Personal information
- Date of birth: 25 September 1971 (age 54)
- Place of birth: Al-Asharah, Syria
- Position: Defender

Senior career*
- Years: Team / Apps / (Gls)
- 1987–2000: Al-Shorta

International career
- 1990–1991: Syria U20 / 8 / (0)
- 1992–1997: Syria / 10 / (0)

= Hatem Ghaeb =

Syrian footballer (born 1971)

Hatem Ghaeb (حاتم الغايب) is a Syrian football defender who played for Syria in the 1996 Asian Cup.

==Early life==
Ghaeb was born in 1971 in Al-Asharah, Deir ez-Zor Governorate, which indicates to age fabrication, to enable him to participate in the youth tournaments, as he was registered as born on 25 September 1971.

==Career==
Ghaeb played his entire career for Al-Shorta from 1987 to 2000. He played for Syria U20 in the 1990 AFC Youth Championship and 1991 FIFA World Youth Championship.
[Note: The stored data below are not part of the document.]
/-- How the request's first cell crosses: in order, discarded where its HCRC check fails, at its ingress point or (`far`) at its
egress point (R132), or late, after some AON ticks on its plane (R145, R149). -/
inductive Passage where
  | clean
  | corrupt (far : Bool)
  | slow (ticks : Nat)
deriving DecidableEq, Repr

/-- Operands of a host's CXL.mem message (Table 2.9): upstream port, MetaValue (0 I, 1 S, 2 A),
offset in the host's HDM range, byte enables and data. `inv` marks MemInv, `ptl` MemWrPtl, `evict`
MemClnEvct; `way` says how the request's cell crosses. -/
structure HostOp where
  port : Nat
  hoff : Nat
  mv : Nat
  inv : Bool
  ptl : Bool
  evict : Bool
  way : Passage
  enables : BitVec 64
  data : Line
deriving DecidableEq, Repr

/-- One entry named by BIND_ADD (Table 5.7). -/
structure BindReq where
  hoffExt : Nat
  home : Nat
  fext : Nat
  nm1 : Nat
  access : Nat
  dcr : Nat
deriving DecidableEq, Repr

/-- A ward region (Table 9.7). -/
structure Region where
  v : Bool := false
  cut : BitVec 12 := 0
  cutMask : BitVec 12 := 0
  permIn : BitVec 3 := 0
  permOut : BitVec 3 := 0
  base : Nat := 0
  limit : Nat := 0
deriving DecidableEq, Repr

/-- An alias window's definition (R365). -/
structure WinDef where
  next : Nat
  homeA : Nat
  fextA : Nat
  homeB : Nat
  fextB : Nat
  owner : Nat
deriving DecidableEq, Repr

/-- What a received trunk flit carries besides its payload (Table 6.7): SEQ, ACK and one credit update;
`ok` says that its codeword decodes and its CRC-16 is correct. -/
structure FlitOp where
  tp : Nat
  ok : Bool
  seq : Nat
  ack : Nat
  cls : Nat
  dataKind : Bool
  count : Nat
deriving DecidableEq, Repr

/-- The message a received PAYLOAD flit carries (Table 6.8): class, opcode, the header and data
credits it takes are those of Table 6.9. -/
structure TrunkMsg where
  cls : Nat
  op : Nat
  addr : Nat
  tag : Nat
  len : Nat
  dp : Bool
  lmask : Nat
  first : Bool
  last : Bool
  k : Bool
  nd : Bool
  nt : Bool
  poison : Bool
  srcm : Nat
  dstm : Nat
  data : Line
  mask : BitVec 64
deriving DecidableEq, Repr

/-- A hierarchy-control message (R308, R313): its kind, the index it assigns or the member it concerns,
and the settings it distributes (R316). -/
structure HierMsg where
  kind : Nat
  idx : Nat
  serial : Nat
  autoAdmit : Bool
  meshTimeout : Nat
  trCpl : Nat
  members : List (Nat × Nat)
deriving DecidableEq, Repr

/-- A saved slice image (Table 9.14), field by field: what SLICE_RESTORE reads at the image's address.
`crcOk` and `sealOk` are the outcomes of its CRC-32C and HMAC checks over bytes the spec lays out only in part. -/
structure Image where
  magicOk : Bool
  version : Nat
  size : Nat
  crcOk : Bool
  seald : Bool
  sealOk : Bool
  sv8650 : Bool
  cut : BitVec 12
  userCounters : Bool
  window : Option Nat
  area : Option Nat
  chanReqBase : Nat
  chanReqLog : Nat
  chanRepBase : Nat
  chanRepLog : Nat
  chanReqTail : Nat
  chanReqHead : Nat
  chanReqPhase : Bool
  chanRepTail : Nat
  chanRepHead : Nat
  chanRepPhase : Bool
  rings : List (List Nat)
  chans : List (List Nat)
  buckets : List (BitVec 64)
  counters : List (Nat × Bool)
  ranges : List (Nat × Nat × Nat)
deriving DecidableEq, Repr

/-- Identity and capability of a partner at link-up and arrival (Table 5.1): `cxl` 3 or 2 or 0 (PCIe
only), `kind` is 0 host, 1 expander with HDM-H, 2 caching device, 3 passed-through, 4 expander offering
only HDM-DB; `serial` none when it has no Device Serial Number, `cert` the digest of an authenticated
SPDM session's certificate chain, none without one; `capacity` in 256 MiB blocks. -/
structure PartnerId where
  kind : Nat
  cxl : Nat
  serial : Option Nat
  cert : Option Nat
  capacity : Nat
  /-- Logical devices of an MLD in PASSTHROUGH use, 1 for any other partner (Table 5.1) -/
  lds : Nat := 1
deriving DecidableEq, Repr

/-- A logical device of a passed-through partner: its port and LD number, 0 where the partner is one device (Table 5.1). -/
structure LogDev where
  port : Nat
  ld : Nat
deriving DecidableEq, Repr

/-- The lanes a link trained with: how many, and whether lane reversal was applied (R182). -/
structure LinkLanes where
  width : Nat
  rev : Bool
deriving DecidableEq, Repr
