-- ==== Sys2Proof/Machine/Depart.lean ====
section
/-! DEFINITION. Fencing, departures and releases of partners, removal of bindings, loss of a peer module, and elements that leave service (chapters 1, 5 and 6). -/
namespace Sys2Proof.Machine

/-! ### Directory purge of one agent (Table 5.8, Table 6.15) -/

/-- The entry without an agent: its pointer, and a CHOST bit only when neither host of the pair may hold
the sector; BCAST is not narrowed (R76). -/
def DEnt.forget (e : DEnt) (a : Agent) (pairHolds : Bool) : DEnt :=
  match e.mode with
  | 0 =>
    let e1 := [0, 1, 2, 3].foldl (fun e i => match ownerIdx e.px (e.ls i) with
      | some n => if e.ptr n = agentId a then e.drop i a else e
      | none => e) e
    let e2 := match e1.ptrIdx (agentId a) with
      | some n => e1.setPtr n 0xFF
      | none => e1
    let none? := e2.p0 == 0xFF && e2.p1 == 0xFF && e2.p2 == 0xFF
    if none? ∧ ¬ e2.px then [0, 1, 2, 3].foldl (fun e i => if e.ls i = 1 then e.setLs i 0 else e) e2 else e2
  | 1 => match a with
    | .host h =>
      if pairHolds then e
      else
        let hs := e.hosts &&& ~~~((1 : BitVec 24) <<< (h / 2))
        if hs = 0 then [0, 1, 2, 3].foldl (fun e i => if e.px then e else e.setLs i 0) { e with hosts := hs } else { e with hosts := hs }
    | _ => e
  | _ => e

/-- Every home keeper sweeps its directory for a departed agent: S holdings are cleared, X and O holdings
leave their lines poisoned, unless the extent is bound read-only to the agent (Table 5.8, R124). -/
def State.purgeAgent (s : State) (a : Agent) : State :=
  let sectors := s.keeper.dir.flatMap (fun k => k.2.map (fun e => (sectorFpa (k.1 / 28672) (k.1 % 28672) e.tag, e)))
  sectors.foldl (fun s x =>
    let fpa0 := x.1
    match s.dent fpa0 with
    | none => s
    | some e =>
      let owned := [0, 1, 2, 3].filter (fun i => (s.mayHold e i (fpa0 + 64 * i)).any (fun y => y.1 == a && y.2))
      let ro := match a with | .host h => s.hostRO h fpa0 | _ => false
      let s1 := if ro then s else owned.foldl (fun s i =>
        if e.px then s.lineSpoilt (fpa0 / 64 + i)
        else s.poisonMem (fpa0 + 64 * i)) s
      let pair := match a with | .host h => s.hostMay (if h % 2 = 0 then h + 1 else h - 1) fpa0 | _ => false
      match s1.dent fpa0 with
      | none => s1
      | some e1 => s1.putDent fpa0 (e1.forget a pair)) s

/-! ### Bindings and extents (R239 to R245, R646) -/

/-- BINDS of one extent of this module lowered; at zero a BOUND extent goes to SCRUB (R245). -/
def State.unbind1 (s : State) (e : Nat) : State :=
  s.modExt e (fun x =>
    let b := x.binds - 1
    { x with binds := b, state := if b = 0 ∧ x.state = .bound then .scrub else x.state })

/-- The extents of an entry unbound; for another home module the request goes to it (R647). -/
def State.unbindEnt (s : State) (e : Ent) : State :=
  if e.home = 15 then s
  else if e.home = s.glob.midx then (List.range (e.nm1 + 1)).foldl (fun s i => s.unbind1 (e.fext + i)) s
  else s.emit (.homeReq e.home 1 e.fext (e.nm1 + 1))

/-- A binding entry gone: its number is free and its bit leaves every BINDMASK (R414). -/
def State.delEnt (s : State) (h n : Nat) : State :=
  let s1 := { s with pool := { s.pool with ent := Tbl.del s.pool.ent (512 * h + n) } }
  let f := fun (x : Nat × Slice) => (x.1, if x.2.host = h then { x.2 with mask := dropOf n x.2.mask } else x.2)
  { s1 with slices := s1.slices.map f }.bindGen

/-- The host's link can be sent events. -/
def State.hostLive (s : State) (h : Nat) : Bool :=
  s.pool.partner.any (fun e => (e.2.kind == 1 || e.2.kind == 2) && e.2.index == h && e.2.timerEnd == none)

/-- A removal begins: the entry stops admitting and its sectors held by the host are recalled (R239). -/
def State.removeStart (s : State) (h n : Nat) (tell : Bool) : State :=
  match Tbl.find s.pool.ent (512 * h + n) with
  | none => s
  | some e =>
    let inR := fun fpa => (List.range (e.nm1 + 1)).any (fun i => s.entExt e (e.hoffExt + i) == (homeOf fpa, extOf fpa))
    let s1 := { s with pool := { s.pool with ent := Tbl.put s.pool.ent (512 * h + n) { e with state := .removing, tell := tell } } }
    (s1.sweepStart 1 (512 * h + n) inR (fun a => a == .host h) false false).1

/-- A removal completes: the entry goes, its extents are unbound, and DC_RELEASED is raised where asked (R239, R242). -/
def State.removeDone (s : State) (h n : Nat) : State :=
  match Tbl.find s.pool.ent (512 * h + n) with
  | none => s
  | some e =>
    let s1 := (s.unbindEnt e).delEnt h n
    let s2 := { s1 with keeper := { s1.keeper with sweeps := s1.keeper.sweeps.filter (fun w => ¬ (w.why == 1 && w.arg == 512 * h + n)) } }
    if e.tell then s2.pevent 0xF ((s.hostPort h).getD 0xFF) e.dcr (if e.home = s.glob.midx then some (e.fext, e.nm1 + 1) else none) else s2

/-- The sweep of a removal has ended. -/
def State.removeQuiet (s : State) (h n : Nat) : Bool :=
  s.keeper.sweeps.all (fun w => ! (w.why == 1 && w.arg == 512 * h + n) || s.sweepQuiet w.num)

/-- Lowest free entry number of a host. -/
def State.freeEnt (s : State) (h : Nat) : Option Nat :=
  (List.range 512).find? (fun n => (Tbl.find s.pool.ent (512 * h + n)).isNone)

/-- Extents taken from a host at once in its translation: the host is told, what it holds of them is recalled, and the
rest follows when the recall has answered (R239, R646). -/
def State.cutRun (s : State) (h n : Nat) (e : Ent) (es : List Nat) (first : Nat) : State :=
  let db := (s.hostPort h).bind s.partner |>.any (fun x => x.kind == 1 && x.timerEnd == none)
  let s1 := if db then s.emit (.dcEvent h 2 n) else s
  let inR := fun fpa => homeOf fpa == s.glob.midx && es.contains (extOf fpa)
  let y := if s.hostLive h then (let z := s1.sweepStart 5 h inR (fun a => a == .host h) false false; (z.1, some z.2)) else (s1, none)
  let c : Cut := { sweep := y.2, told := db, port := (s.hostPort h).getD 0xFF, dcr := e.dcr, first := first, n := es.length, left := es }
  { y.1 with pool := { y.1.pool with cuts := y.1.pool.cuts ++ [c] } }

/-- Extents of this module cut out of one entry, which splits (R646). -/
def State.cutEnt (s : State) (h n : Nat) (es : List Nat) : State :=
  match Tbl.find s.pool.ent (512 * h + n) with
  | none => s
  | some e =>
    let offs := (List.range (e.nm1 + 1))
    let gone := offs.filter (fun i => es.contains (e.fext + i))
    if e.home ≠ s.glob.midx ∨ gone = [] then s
    else
      let s0 := s.cutRun h n e (gone.map (e.fext + ·)) (e.fext + gone.headD 0)
      match runsOf (offs.filter (fun i => ! es.contains (e.fext + i))) with
      | [] => s0.delEnt h n
      | r :: rest =>
        let mk := fun (x : Nat × Nat) => { e with hoffExt := e.hoffExt + x.1, fext := e.fext + x.1, nm1 := x.2 - 1 }
        let s1 := { s0 with pool := { s0.pool with ent := Tbl.put s0.pool.ent (512 * h + n) (mk r) } }.bindGen
        rest.foldl (fun s x => match s.freeEnt h with
          | some k =>
            let s2 := { s with pool := { s.pool with ent := Tbl.put s.pool.ent (512 * h + k) (mk x) } }
            { s2 with slices := s2.slices.map (fun y => (y.1, if y.2.host = h ∧ y.2.mask.contains n then { y.2 with mask := y.2.mask ++ [k] } else y.2)) }
          | none =>
            -- no entry is free: the run is removed with the extents named
            s.cutRun h n e ((List.range x.2).map (e.fext + x.1 + ·)) (e.fext + x.1)) s1

/-- Extents of this module removed from every host's bindings (Table 5.9, R255). -/
def State.cutExts (s : State) (es : List Nat) : State :=
  (s.pool.ent.map (·.1)).foldl (fun s k => s.cutEnt (k / 512) (k % 512) es) s

/-- An extent of a running POOL_EXTENT_RELEASE has left every binding and every recall for that has answered. -/
def State.cutFree (s : State) (e : Nat) : Bool := ! s.pool.cuts.any (fun c => c.left.contains e)

/-- A running POOL_EXTENT_RELEASE goes on: SUSPECT extents that have left every binding go through SCRUB, and the
operation ends when all have settled (R255, Table 10.12). -/
def State.releaseStep (s : State) : State :=
  match s.pool.releasing with
  | none => s
  | some l =>
    let s0 := (l.filter s.cutFree).foldl (fun s e => s.modExt e (fun y => { y with binds := 0, state := if y.state = .suspect then .scrub else y.state })) s
    let left := l.filter (fun e => ! s0.cutFree e || ((s0.ext e).state != .free && (s0.ext e).state != .failed && (s0.ext e).state != .absent))
    let total := match Tbl.find s0.mbx.ops 5 with | some o => o.total | none => 0
    let s1 := ({ s0 with pool := { s0.pool with releasing := some left } }).posOp 5 (total - left.length)
    if left = [] then ({ s1 with pool := { s1.pool with releasing := none } }).endOp 5 0 none else s1

/-- One removal whose recall has answered completes: its extents are unbound, and DC_RELEASED is raised where the host was
told (R239, R242, R255). -/
def State.cutDone (s : State) (c : Cut) : State :=
  let s1 := match c.sweep with | some n => s.sweepEnd n | none => s
  let s2 := c.left.foldl (fun s e => s.unbind1 e) ({ s1 with pool := { s1.pool with cuts := s1.pool.cuts.erase c } } : State)
  let s3 := if c.told then s2.pevent 0xF c.port c.dcr (some (c.first, c.n)) else s2
  s3.releaseStep

/-- Removals whose recalls have answered complete. -/
def State.cutsGo (s : State) : State :=
  s.pool.cuts.foldl (fun s c => if (match c.sweep with | some n => s.sweepQuiet n | none => true) then s.cutDone c else s) s
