/-- SLICE_DRAIN_DONE (R55): the caches write back and the slice is reset. -/
def execSliceDrainDone (ks : Nat) (s : State) : Res :=
  evt (s.svc.resets.any (fun r => r.draining.contains ks) && s.drained ks) (fun s =>
    let inKs := fun line => sliceHash (line * 64) == ks
    let s1 := (s.keeper.alc.filter (fun c => inKs c.line)).foldl (fun s c => s.alcFlush c.line) s
    let s2 := (s1.keeper.rlc.filter (fun c => inKs c.line)).foldl (fun s c => if c.dirty then (s.rlcDrop c.line).wbHome c.line false c.data false else s.rlcDrop c.line) s1
    let k := s2.keeper
    let k1 : Keeper := { k with dir := Tbl.keep (fun d _ => decide (d / 28672 ≠ ks)) k.dir, victims := k.victims.filter (fun v => v.1 != ks), sweeps := k.sweeps.filter (fun w => ! (w.why == 3 && w.arg == ks)) }
    let rs := s2.svc.resets.map (fun r => { r with draining := r.draining.filter (fun x => x != ks) })
    { s2 with keeper := k1, svc := { s2.svc with resets := rs } }) s

/-- Counters of a quadrant cleared (Table 1.11, R538). -/
def clearQuads (ks : List Nat) (t : Tbl Cnt) : Tbl Cnt := Tbl.keep (fun i _ => decide (512 ≤ i) || ! ks.contains (i / 64)) t

/-- A bucket's tokens as TOKEN_INIT selects them (R387). -/
def Bucket.init (b : Bucket) : Bucket :=
  { b with tok := if bit b.cfg.toNat 62 then ((bits b.cfg.toNat 26 0 * 12800 : Nat) : Int) else 0 }

/-- Gated points of quadrants: their ports and trunk port. -/
def quadPoint (ks : List Nat) (p : Nat) : Bool := if p < 64 then ks.contains (p / 8) else ks.contains (p - 64)

/-- Buckets held on a die (R410): the aggregate buckets of its points, and those of the slices whose host's upstream port lies
on it (R384). -/
def State.bucketsInit (s : State) (ks : List Nat) : State :=
  let mine := fun (i : Nat) => ((s.slice (i / 16)).bind (fun x => s.hostPort x.host)).any (fun p => ks.contains (p / 8))
  let f := fun (i : Nat) (b : Bucket) => if mine i then b.init else b
  { s with shape := { s.shape with bkt := Tbl.mapv {} f s.shape.bkt, agg := Tbl.mapv {} (fun p b => if quadPoint ks p then b.init else b) s.shape.agg } }

/-- Selected transactions of samplers whose point lies in a reset element are lost samples (R538). -/
def State.smpDrop (s : State) (l : Loc) : State :=
  let inside := fun (p : Nat) => if p < 0x40 then (s.locPorts l).contains p else if p < 0x60 then (locSlices l).contains (p - 0x40) else (locChans l).any (fun c => c / 8 == p - 0x60)
  { s with perf := { s.perf with smp := Tbl.mapv {} (fun _ x => if inside x.point ∧ ¬ x.sel.isEmpty then { x with sel := [], lost := min (x.lost + x.sel.length) (2 ^ 30 - 1), lostSince := min (x.lostSince + x.sel.length) 32767 } else x) s.perf.smp } }

/-- The elements of a finished reset return to service (R36, R37, R62). -/
def State.resetFinish (s : State) (kind : Nat) (l : Loc) : State :=
  let qs := locQuads l
  let sv := s.svc
  let gone := fun (i : Loc) => l.covers i || (l.level == 2 && decide (i.level ≥ 3) && qs.contains i.k)
  let sv1 := { sv with isolated := sv.isolated.filter (fun i => ! gone i), stoppedDies := if kind = 3 then dropOf l.die sv.stoppedDies else sv.stoppedDies, gatedQuads := if kind ≤ 4 then sv.gatedQuads.filter (fun k => ! qs.contains k) else sv.gatedQuads, soleCopy := if kind = 3 ∧ (l.die = 2 ∨ l.die = 4) ∧ sv.soleCopy ≠ some l.die then none else sv.soleCopy }
  let fs := { s.faults with windows := s.faults.windows.filter (fun w => ! l.covers w.elem), deaf := s.faults.deaf.filter (fun n => ! gone n) }
  let s1 := ({ s with svc := sv1, faults := fs } : State).smpDrop l
  let live := fun (s : State) k => ! s.svc.gatedQuads.contains k && ! s.svc.stoppedDies.any (fun d => (dieQuads d).contains k)
  let s2 := (locChans l).foldl (fun s c => if live s (c / 8) then s.modCh c (fun x => { x with out := false }) else s) s1
  let s3 := (locTrunks l).foldl (fun s t => if live s t ∧ s.glob.pstate = .active then (s.modTp t (fun x => { x with noRetrain := false })).tpStart t else s) s2
  let s4 := (s3.locPorts l).foldl (fun s p =>
    let s' := if s.isDown p ∧ (l.clu = 7 ∨ l.level ≤ 3) then s.arbResetDone p else s
    if live s' (p / 8) ∧ s'.glob.pstate = .active ∧ (s'.port p).lanes = .deep then s'.startGroup (grpOf p) else s') s3
  let s5 := if kind ≤ 4 then
      let pf := { s4.perf with cnt := clearQuads qs s4.perf.cnt }
      let shut := (List.range 72).filter (fun p => quadPoint qs p && (s4.gate p).now.ctl != (({} : GateSet).ctl))
      shut.foldl (fun s p => s.modGate p (fun g => { g with shut := true })) { s4 with perf := pf }
    else s4
  if kind = 3 then
    let s6 := if l.die ≤ 1 then s5.bucketsInit qs else s5
    let x := s6.xbar
    let n := if l.die = 0 then Tbl.keep (fun i _ => decide (i < 512)) s6.perf.cnt else s6.perf.cnt
    let x1 := if l.die ≤ 1 then { x with up := 0xF, scrubOff := dropOf l.die x.scrubOff } else x
    { s6 with xbar := x1, perf := { s6.perf with cnt := n }, therm := { s6.therm with tripped := dropOf l.die s6.therm.tripped } }
  else s5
In December 2019, Ghaeb was voted to be the Chairman of the Syrian Arab Federation for Football. In June 2023, it was reported that the Ministry of Finance issued a "seizure" directive targeting the assets of various entities and individuals including Ghaeb and his spouse, demanding one million euros, linked to his past engagements within the federation.